Aber das heißt nicht, dass Social Bots keine Gefahr sind. Durch die Programme können Diskussionen stark polarisiert werden. Bestimmte Meinungen oder auch Fake News  werden multipliziert und vermehrt weiterverbreitet.

So bilden sich Filterblasen, die dazu führen, dass wir nur noch Inhalte zu sehen bekommen, die unsere Weltsicht bestätigen. Das vielfache automatisierte Weiterverbreiten hat dann wieder Einfluss auf die Auswertungen sozialer Netzwerke, welche News sie hervorheben. Und sie bewirken etwas in uns: wenn wir die gleiche Meldung immer wieder sehen, glauben wir sie eher; vor allem wenn sie von verschiedenen „Personen“ verbreitet wird.

Außerdem könnte es irgendwann dazu kommen, dass wir in den sozialen Netzwerken nur noch mit vorgefertigten Textbausteinen und Meldungen kommunizieren. Wer ein Bot und wer ein echter Mensch ist, erkennen wir dann nicht mehr.

Woran sind Bots denn heutzutage zu erkennen?

Im Moment sind die meisten Bots noch relativ dumm. Technisch betrachtet sind sie simpel, sie basieren auf regelbasierten Algorithmen. Ihnen wurde beigebracht: Wenn das und das passiert, machst du Folgendes. Ich habe mal versucht, mich mit einigen zu unterhalten. Da kommt kaum eine Reaktion.

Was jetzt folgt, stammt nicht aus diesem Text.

-- ==== Sys2Proof/Machine/Queues.lean ====
section
/-!
DEFINITION. Sys2Proof/Machine/Queues.lean: queues, launch packets, placement, loading and the end of an entry (15_queues R273
to R279, 16_kernels R280 to R284, R288, 07_memory_model R139).
-/
namespace Sys2Proof.Machine

/-! ## Descriptors and the queue processor's accesses (R273) -/

def Queue.dw (q : Queue) (n : Nat) : Nat := (q.desc.getD n 0).toNat
/-- 2^LDEPTH (R273). -/
def Queue.size (q : Queue) : Nat := 2 ^ bitsOf (q.dw 4) 0 4
def Queue.ctx (q : Queue) : Nat := bitsOf (q.dw 4) 4 6
def Queue.clmin (q : Queue) : Nat := bitsOf (q.dw 4) 10 2
/-- STALEDL in ns, 0 meaning 100,000 (R273). -/
def Queue.staleNs (q : Queue) : Nat := if bitsOf (q.dw 5) 0 32 = 0 then 100000 else bitsOf (q.dw 5) 0 32
/-- The address of the slot of the next packet (R273). -/
def Queue.slotVa (q : Queue) : Nat := q.dw 0 + q.taken % q.size * 64
/-- The number of the packet in Holding. -/
def Queue.heldNo (q : Queue) : Nat := q.taken - 1

/-- The key of a queue. -/
def queueKey (io q : Nat) : Nat := io * 64 + q
def State.queue (s : State) (io q : Nat) : Option Queue := mapGet? s.queues (queueKey io q)
def State.setQueue (s : State) (io q : Nat) (x : Queue) : State := { s with queues := mapSet s.queues (queueKey io q) x }
def State.updQueue (s : State) (io q : Nat) (f : Queue → Queue) : State :=
  match s.queue io q with
  | some x => s.setQueue io q (f x)
  | none => s

/-- An access of a queue processor for a context (R273, R311): in translated or fabric memory, and by its own IO die's routes
(R327). -/
def State.qpPlace (s : State) (io ctx va n : Nat) (acc : Access) (detail : Nat) : Except Trap Nat :=
  match misaligned va n with
  | some x => .error x
  | none =>
    if 0x10000000 ≤ va && va < 0x10000000000000 then
      inboxCheck (s.offCore ⟨1024 * io, ctx, ctx == 0, none, false⟩ (ioStation io false) va n acc detail) va
    else .error ⟨18, 1, w64 va⟩

/-- The station of the queue processor keeps a translation it used (R312). -/
def State.qpTouch (s : State) (io ctx va : Nat) (acc : Access) : State :=
  if inFabric va then s else s.fillTlb (ioStation io false) ctx va acc

/-- The report of a translation not present (R277, R293). -/
def State.qpReport (s : State) (ctx va : Nat) : State := State.report s ⟨3, 1, 0, 0, ctx, 0, w64 va, s.pt⟩

/-- A line a queue processor reads fails its check value there or on its way (R331, R332); `pick` says so. -/
def State.qpBad (s : State) (loc n : Nat) : Bool := s.bad loc n || s.pick == 2

/-- Where a queue processor's read goes; the target of another package's line may refuse it as a PTE would (R328). -/
def State.qpReadLoc (s : State) (io ctx va n : Nat) (acc : Access) : Except Trap Nat :=
  match s.qpPlace io ctx va n acc 0 with
  | .error x => .error x
  | .ok loc => if s.refusedThere loc then .error ⟨18, 4, w64 va⟩ else .ok loc

/-- The published count, where it can be read (R276). -/
def State.published (s : State) (io : Nat) (q : Queue) : Option Nat :=
  match s.qpReadLoc io q.ctx (q.dw 1) 8 .read with
  | .ok loc => if s.qpBad loc 8 then none else some (s.homeRead loc 8)
  | .error _ => none

/-- A status word a queue processor writes, or an add it makes (R277, R279), after the earlier stores of the same `agent`; where the
address does not translate, none is made. -/
def State.qpStore (s : State) (agent io ctx va val : Nat) (op : StoreOp) : State :=
  match s.qpPlace io ctx va 8 .write 1 with
  | .ok loc => (s.qpTouch io ctx va .write).machineStore agent none ctx (1024 * io) 0 loc va val op
  | .error ⟨1, _, _⟩ => s.qpReport ctx va
  | .error _ => s

/-! ## The end of an entry (R279) -/

/-- A host interrupt of a queue (R278). -/
def State.queueIrq (s : State) (io qn : Nat) (q : Queue) : State :=
  if bitAt (q.dw 4) 13 then s.interrupt (queueKey io qn) else s

/-- A halt that is due takes the queue where no packet is in Holding (R278). -/
def State.settleHalt (s : State) (io qn : Nat) : State :=
  match s.queue io qn with
  | some q =>
    if q.haltDue && (q.st = .idle || q.st = .reading) then
      (s.setQueue io qn { q with st := .halted, packet := [], haltDue := false }).queueIrq io qn q
    else s
  | none => s

/-- When the published count first exceeded the packets taken (R277), as far as the queue processor has learned. -/
def Queue.t0 (q : Queue) : Option Nat := (q.pubs.find? fun p => decide (q.taken < p.1)).map fun p => p.2

/-- Where a queue goes once nothing is in Holding (R278): Reading where a further packet is published, else Idle. -/
def Queue.after (q : Queue) : QSt := if q.t0.isSome then .reading else .idle

/-- The queue goes on after its packet in Holding was placed or received a final status (R277, R278).
`inst` is the registration the packet was taken under; a queue registered anew goes its own way. -/
def State.nextPacket (s : State) (io qn inst k : Nat) : State :=
  (s.updQueue io qn fun q =>
    if q.inst = inst && q.taken = k + 1 && q.st = .holding then
      { q with st := q.after, lastRead := none, translated := false, packet := [], preMet := false, preLoc := none, told := none }
    else q).settleHalt io qn

/-- The queue is neither Stale nor Halted. -/
def Queue.running (q : Queue) : Bool :=
  match q.st with
  | .stale _ | .halted => false
  | _ => true

/-- A queue as its registration makes it (R273, R278): Idle, no packet taken. -/
def Queue.fresh (desc : List Word) (inst : Nat) : Queue :=
  { desc := desc, st := .idle, taken := 0, pubs := [], lastRead := none, translated := false, packet := [], hold := 0
    preMet := false, preLoc := none, told := none, haltDue := false, inst := inst }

Einer hat mir zum Beispiel, als ich ihn zum ersten Mal angeschrieben habe, einen Like geschickt, beim zweiten Mal ist er mir automatisch gefolgt. Auf meine Frage, wie es ihm geht, hat er trotzdem nicht geantwortet. Das sind Reaktionen, die ergeben inhaltlich überhaupt keinen Sinn und täuschen Lebendigkeit noch nicht sonderlich gut vor.

Aber wir sehen, dass sich künstliche und sprachliche Intelligenz stetig weiterentwickeln. Das Feld der Social Bots wird in Zukunft stark wachsen. Wenn Bots anfangen, originären Content zu produzieren, ihn zu posten und echte Unterhaltungen führen, wird es gefährlich. Bots werden dann nicht nur wie Menschen sprechen, sondern sich auch so verhalten. Schon jetzt verfügen manche beispielsweise über einen menschlichen Schlafrhythmus.

Das Start-up BotStop hat einen Algorithmus zur Bot-Erkennung entwickelt und berät Unternehmen bei der Auswertung von Bot-Daten.